Wherever we look, we see engineering impacting our everyday lives—from the evolution of the buildings in which we live and work to the road networks that get us from point to point and the planes that get us to distant locations. Engineering jobs are often taken for granted, but they significantly influence how we work and navigate our world, progressing lives in every area they touch.
Despite volatility in the market surrounding supply chain disruptions, geopolitical manoeuvring, shifting material costs and inflation, the engineering job market remains buoyant.
So, what are the fastest-growing sectors in engineering, how are they attracting candidates, what is needed to enter their workforces, what are their current agendas, and what is their future outlook?
1. Automotive Engineering
As the global automotive market value is expected to hit $360bn by 2030, the demand for talented automotive engineers is rising.
With the shift to electric vehicles and low-emission biodiesels, alongside investments in autonomous driving technologies and new safety measures, the automotive industry is experiencing growth across all regions.
Entry requirements and responsibilities of automotive engineers
Engineers looking to transition into the automotive industry would typically be expected to hold a degree that grants accreditation with an industry body such as the Institution of Mechanical Engineers or the Institution of Engineering and Technology.

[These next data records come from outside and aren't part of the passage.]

-- ==== Sys2Proof/Laws/Ops.lean ====
section
/-! SUPPORT. What each operation of Machine/Ops.lean and Timebase.lean can change at most. -/

namespace Sys2Proof.Machine

-- One lemma at a time: elaborated together they would each take a thread.
set_option Elab.async false

/-! ## The pieces that the common uses change -/

/-- What an event changes (R179). -/
abbrev eventUse : List Piece := [.part .eventClass, .part .alc, .part .tmc]

/-- What a use of GLOBAL changes, the wake instant with it (R22). -/
abbrev globalUse : List Piece := [.part .ftb, .part .global, .part .eventClass, .part .vpb, .part .alc, .part .tmc, .part .fl]

/-- What a change of the claims list changes. -/
abbrev listUse : List Piece :=
  [.part .ftb, .part .rta, .part .global, .part .eventClass, .part .pgm, .part .vpb, .part .alc, .part .tmc, .part .fl]

/-- What a use of a PARAM entry or of a cell entry changes (R6, R71, R72). -/
abbrev paramUse : List Piece :=
  [.part .ftb, .part .rta, .part .subA, .part .subB, .part .global, .part .param, .part .eventClass, .part .ctb, .part .pgm,
    .part .hxu, .part .vpb, .part .alc, .part .tmc, .part .fl]

theorem sendFl_changes (x : FlFrame) (s : State) : changes [.part .fl] s (sendFl x s) := by
  unfold sendFl
  repeat' first
    | (with_reducible apply changes.refl)
    | (with_reducible assumption)
    | (with_reducible apply changes.modOut)
    | exact .inl (by decide)
    | exact .inr (fun _ => rfl)

theorem sendCodec_changes (x : CodecOut) (s : State) : changes [.part .codec] s (sendCodec x s) := by
  unfold sendCodec
  repeat' first
    | (with_reducible apply changes.refl)
    | (with_reducible assumption)
    | (with_reducible apply changes.modOut)
    | exact .inl (by decide)
    | exact .inr (fun _ => rfl)

theorem setWake_changes (s : State) : changes [.part .alc] s (setWake s) := by
  unfold setWake
  repeat' first
    | (with_reducible apply changes.refl)
    | (with_reducible assumption)
    | (with_reducible apply changes.modAlc)
    | decide
    | exact .inl (by decide)
    | exact .inr (fun _ => ⟨rfl, rfl⟩)

theorem enqueueEvent_changes (e : EventRec) (s : State) : changes [.part .alc] s (enqueueEvent e s) := by
  unfold enqueueEvent
  repeat' first
    | (with_reducible apply changes.refl)
    | (with_reducible assumption)
    | split
    | (with_reducible apply changes.modAlc)
    | (with_reducible apply changes.step (cntAlc_changes ..))
    | (with_reducible apply changes.step (setWake_changes ..))
    | decide
    | exact .inl (by decide)
    | exact .inr (fun _ => ⟨rfl, rfl⟩)

theorem tmcRecord_changes (t : TableId) (i : Nat) (s : State) : changes [.part .tmc] s (tmcRecord t i s) := by
  unfold tmcRecord
  repeat' first
    | (with_reducible apply changes.refl)
    | (with_reducible assumption)
    | (with_reducible apply changes.step (modTmc_changes ..))
    | decide

theorem tmcCorrect_changes (t : TableId) (s : State) : changes [.part .tmc] s (tmcCorrect t s) := by
  unfold tmcCorrect
  repeat' first
    | (with_reducible apply changes.refl)
    | (with_reducible assumption)
    | (with_reducible apply changes.step (modTmc_changes ..))
    | decide

theorem setClassEntry_changes (k : Nat) (e : Checked EventClass) (s : State) :
    changes [.part .eventClass] s (setClassEntry k e s) := by
  unfold setClassEntry
  repeat' first
    | (with_reducible apply changes.refl)
    | (with_reducible assumption)
    | (with_reducible apply changes.modTab)
    | exact .inl (by decide)
    | exact .inr (fun _ => rfl)

theorem postFuel_changes (n : Nat) (kind : EventKind) (b : Option Sub) (a1 a2 : Int) (s : State) :
    changes eventUse s (postFuel n kind b a1 a2 s) := by
  induction n generalizing kind b a1 a2 s with
  | zero => exact changes.refl _ _
  | succ n ih =>
    unfold postFuel
    dsimp only
    split
    · exact (enqueueEvent_changes ..).mono (by decide)
    · split
      · exact (enqueueEvent_changes ..).mono (by decide)
      · exact changes.step (enqueueEvent_changes ..) (by decide) (changes.step (tmcCorrect_changes ..) (by decide)
          ((setClassEntry_changes ..).mono (by decide)))
      · exact changes.trans (changes.step (enqueueEvent_changes ..) (by decide) (changes.step (tmcRecord_changes ..) (by decide)
          ((setClassEntry_changes ..).mono (by decide)))) (ih ..)

theorem post_changes (kind : EventKind) (sub : Option Sub) (a1 a2 : Int) (s : State) :
    changes eventUse s (post kind sub a1 a2 s) := by
  unfold post
  repeat' first
    | (with_reducible apply changes.refl)
    | (with_reducible assumption)
    | (with_reducible apply changes.step (postFuel_changes ..))
    | decide

theorem tmcFail_changes (t : TableId) (i : Nat) (s : State) : changes eventUse s (tmcFail t i s) := by
  unfold tmcFail
  repeat' first
    | (with_reducible apply changes.refl)
    | (with_reducible assumption)
    | (with_reducible apply changes.step (post_changes ..))
    | (with_reducible apply changes.step (tmcRecord_changes ..))
    | decide

/-- A use of an entry changes what its write changes, the TMC and, by the event, the classes and the application link. -/
theorem useEntry_changes {α : Type} (t : TableId) (i : Nat) (e : Checked α) {put : Checked α → State → State} (s : State)
    {q : Part} (hp : ∀ e s, changes [.part q] s (put e s)) : changes (.part q :: eventUse) s (useEntry t i e put s) := by
  have h : within [.part q] (.part q :: eventUse) = true := by simp [within]
  have k (l : List Piece) (hl : within l eventUse = true) : within l (.part q :: eventUse) = true := by
    simp only [within, List.all_eq_true] at hl ⊢
    intro p hp
    have := hl p hp
    simp only [List.contains_cons, this, Bool.or_true]
  unfold useEntry
  split
  · exact .refl ..
  · split
    · exact .refl ..
    · exact ((hp ..).mono h).trans ((tmcCorrect_changes ..).mono (k [.part .tmc] (by decide)))
    · exact ((hp ..).mono h).trans ((tmcFail_changes ..).mono (k eventUse (by decide)))

theorem pump_changes (s : State) : changes [.part .alc] s (pump s) := by
  unfold pump
  repeat' first
    | (with_reducible apply changes.refl)
    | (with_reducible assumption)
    | split
    | (with_reducible apply changes.modAlc)
    | decide
    | exact .inl (by decide)
    | exact .inr (fun _ => ⟨rfl, rfl⟩)

theorem addResponse_changes (r : Response) (s : State) : changes [.part .alc] s (addResponse r s) := by
  unfold addResponse
  repeat' first
    | (with_reducible apply changes.refl)
    | (with_reducible assumption)
    | (with_reducible apply changes.modAlc)
    | (with_reducible apply changes.step (cntAlc_changes ..))
    | (with_reducible apply changes.ite <;> intro _)
    | decide
    | exact .inl (by decide)
    | exact .inr (fun _ => ⟨rfl, rfl⟩)

theorem answer_changes (q : Request) (tag : Nat) (st : Status) (p : Payload) (s : State) :
    changes [.part .alc] s (answer q tag st p s) := by
  unfold answer
  repeat' first
    | (with_reducible apply changes.refl)
    | (with_reducible assumption)
    | (with_reducible apply changes.step (cntAlc_changes ..))
    | (with_reducible apply changes.step (addResponse_changes ..))
    | (with_reducible apply changes.ite <;> intro _)
    | decide

theorem loseForward_changes (f : Forward) (s : State) : changes (eventUse ++ [.part .brt]) s (loseForward f s) := by
  unfold loseForward
  try dsimp only
  repeat' first
    | (with_reducible apply changes.refl)
    | (with_reducible assumption)
    | (with_reducible apply changes.step (modBrt_changes ..))
    | (with_reducible apply changes.step (cntBrt_changes ..))
    | (with_reducible apply changes.step (post_changes ..))
    | (with_reducible apply changes.ite <;> intro _)
    | decide

theorem forward_changes (f : Forward) (s : State) : changes (eventUse ++ [.part .brt]) s (forward f s) := by
  unfold forward
  repeat' first
    | (with_reducible apply changes.refl)
    | (with_reducible assumption)
    | (with_reducible apply changes.modAlc)
    | (with_reducible apply changes.step (cntAlc_changes ..))
    | (with_reducible apply changes.step (loseForward_changes ..))
    | (with_reducible apply changes.ite <;> intro _)
    | decide
    | exact .inl (by decide)
    | exact .inr (fun _ => ⟨rfl, rfl⟩)

theorem setBearer_changes (i : Nat) (e : Checked Bearer) (s : State) :
    changes [.part .bearer] s (setBearer i e s) := by
  unfold setBearer
  repeat' first
    | (with_reducible apply changes.refl)
    | (with_reducible assumption)
    | (with_reducible apply changes.modTab)
    | exact .inl (by decide)
    | exact .inr (fun _ => rfl)

theorem setIdentity_changes (i : Nat) (e : Checked IdentityEntry) (s : State) :
    changes [.part .identity] s (setIdentity i e s) := by
  unfold setIdentity
  repeat' first
    | (with_reducible apply changes.refl)
    | (with_reducible assumption)
    | (with_reducible apply changes.modTab)
    | exact .inl (by decide)
    | exact .inr (fun _ => rfl)

theorem setScreen_changes (i : Nat) (e : Checked (BitVec 16)) (s : State) :
    changes [.part .screen] s (setScreen i e s) := by
  unfold setScreen
  repeat' first
    | (with_reducible apply changes.refl)
    | (with_reducible assumption)
    | (with_reducible apply changes.modTab)
    | exact .inl (by decide)
    | exact .inr (fun _ => rfl)

theorem setParam_changes (b : Sub) (e : Checked Param) (s : State) : changes [.part .param] s (setParam b e s) := by
  unfold setParam
  repeat' first
    | (with_reducible apply changes.refl)
    | (with_reducible assumption)
    | (with_reducible apply changes.modTab)
    | exact .inl (by decide)
    | exact .inr (fun _ => rfl)

theorem restartOcc_changes (s : State) : changes [.part .vpb] s (restartOcc s) := by
  unfold restartOcc
  repeat' first
    | (with_reducible apply changes.refl)
    | (with_reducible assumption)
    | (with_reducible apply changes.modVpb)
    | decide
    | exact .inl (by decide)
    | exact .inr (fun _ => rfl)

theorem checkGlobal_changes (s : State) : changes (eventUse ++ [.part .global, .part .vpb]) s (checkGlobal s) := by
  unfold checkGlobal
  try dsimp only
  repeat' first
    | (with_reducible apply changes.refl)
    | (with_reducible assumption)
    | split
    | (with_reducible apply changes.modTab)
    | (with_reducible apply changes.step (tmcCorrect_changes ..))
    | (with_reducible apply changes.step (tmcFail_changes ..))
    | (with_reducible apply changes.step (restartOcc_changes ..))
    | decide
    | exact .inl (by decide)
    | exact .inr (fun _ => rfl)

theorem drawCurrent_changes (s : State) :
    changes (eventUse ++ [.part .ftb, .part .global, .part .vpb, .acc]) s (drawCurrent s) := by
  unfold drawCurrent
  try dsimp only
  repeat' first
    | (with_reducible apply changes.refl)
    | (with_reducible assumption)
    | (with_reducible apply changes.modFtb)
    | (with_reducible apply changes.step (checkGlobal_changes ..))
    | decide
    | exact .inl (by decide)
    | exact .inr (fun _ => rfl)

theorem powerOn_changes (s : State) : changes [.part .ftb, .part .fl] s (powerOn s) := by
  unfold powerOn
  repeat' first
    | (with_reducible apply changes.refl)
    | (with_reducible assumption)
    | (with_reducible apply changes.modFtb)
    | (with_reducible apply changes.step (sendFl_changes ..))
    | decide
    | exact .inl (by decide)
    | exact .inr (fun _ => rfl)

theorem setWakeInstant_changes (s : State) : changes [.part .ftb, .part .fl] s (setWakeInstant s) := by
  unfold setWakeInstant
  repeat' first
    | (with_reducible apply changes.refl)
    | (with_reducible assumption)
    | split
    | (with_reducible apply changes.modFtb)
    | (with_reducible apply changes.step (powerOn_changes ..))
    | decide
    | exact .inl (by decide)
    | exact .inr (fun _ => rfl)

theorem refreshWake_changes (s : State) : changes globalUse s (refreshWake s) := by
  unfold refreshWake
  repeat' first
    | (with_reducible apply changes.refl)
    | (with_reducible assumption)
    | (with_reducible apply changes.step (setWakeInstant_changes ..))
    | (with_reducible apply changes.step (checkGlobal_changes ..))
    | decide

theorem useGlobal_changes (s : State) : changes globalUse s (useGlobal s) := by
  unfold useGlobal
  try dsimp only
  repeat' first
    | (with_reducible apply changes.refl)
    | (with_reducible assumption)
    | (with_reducible apply changes.step (checkGlobal_changes ..))
    | (with_reducible apply changes.step (setWakeInstant_changes ..))
    | (with_reducible apply changes.ite <;> intro _)
    | decide

theorem powerOff_changes (s : State) : changes [.part .ftb, .part .fl] s (powerOff s) := by
  unfold powerOff
  repeat' first
    | (with_reducible apply changes.refl)
    | (with_reducible assumption)
    | (with_reducible apply changes.modFtb)
    | (with_reducible apply changes.step (sendFl_changes ..))
    | decide
    | exact .inl (by decide)
    | exact .inr (fun _ => rfl)

theorem powerDownOn_changes (s : State) : changes (globalUse ++ [.acc]) s (powerDownOn s) := by
  unfold powerDownOn
  try dsimp only
  repeat' first
    | (with_reducible apply changes.refl)
    | (with_reducible assumption)
    | split
    | (with_reducible apply changes.modFtb)
    | (with_reducible apply changes.step (powerOff_changes ..))
    | (with_reducible apply changes.step (drawCurrent_changes ..))
    | decide
    | exact .inl (by decide)
    | exact .inr (fun _ => rfl)

theorem powerDownTest_changes (s : State) : changes (globalUse ++ [.acc]) s (powerDownTest s) := by
  unfold powerDownTest
  try dsimp only
  repeat' first
    | (with_reducible apply changes.refl)
    | (with_reducible assumption)
    | split
    | (with_reducible apply changes.step (checkGlobal_changes ..))
    | (with_reducible apply changes.step (setWakeInstant_changes ..))
    | (with_reducible apply changes.step (powerDownOn_changes ..))
    | (with_reducible apply changes.step (powerOff_changes ..))
    | decide

end Sys2Proof.Machine
end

Many degree courses offer this, but typically engineers will study in a field such as:
- Mechanical engineering
- Electrical engineering
- Automotive engineering
Demand for skills is generally split evenly between two different areas: technical or “traditional” engineering, as required for the varied design and manufacturing phases of vehicle production, and technological engineering, such as software development, data analytics and user interface design.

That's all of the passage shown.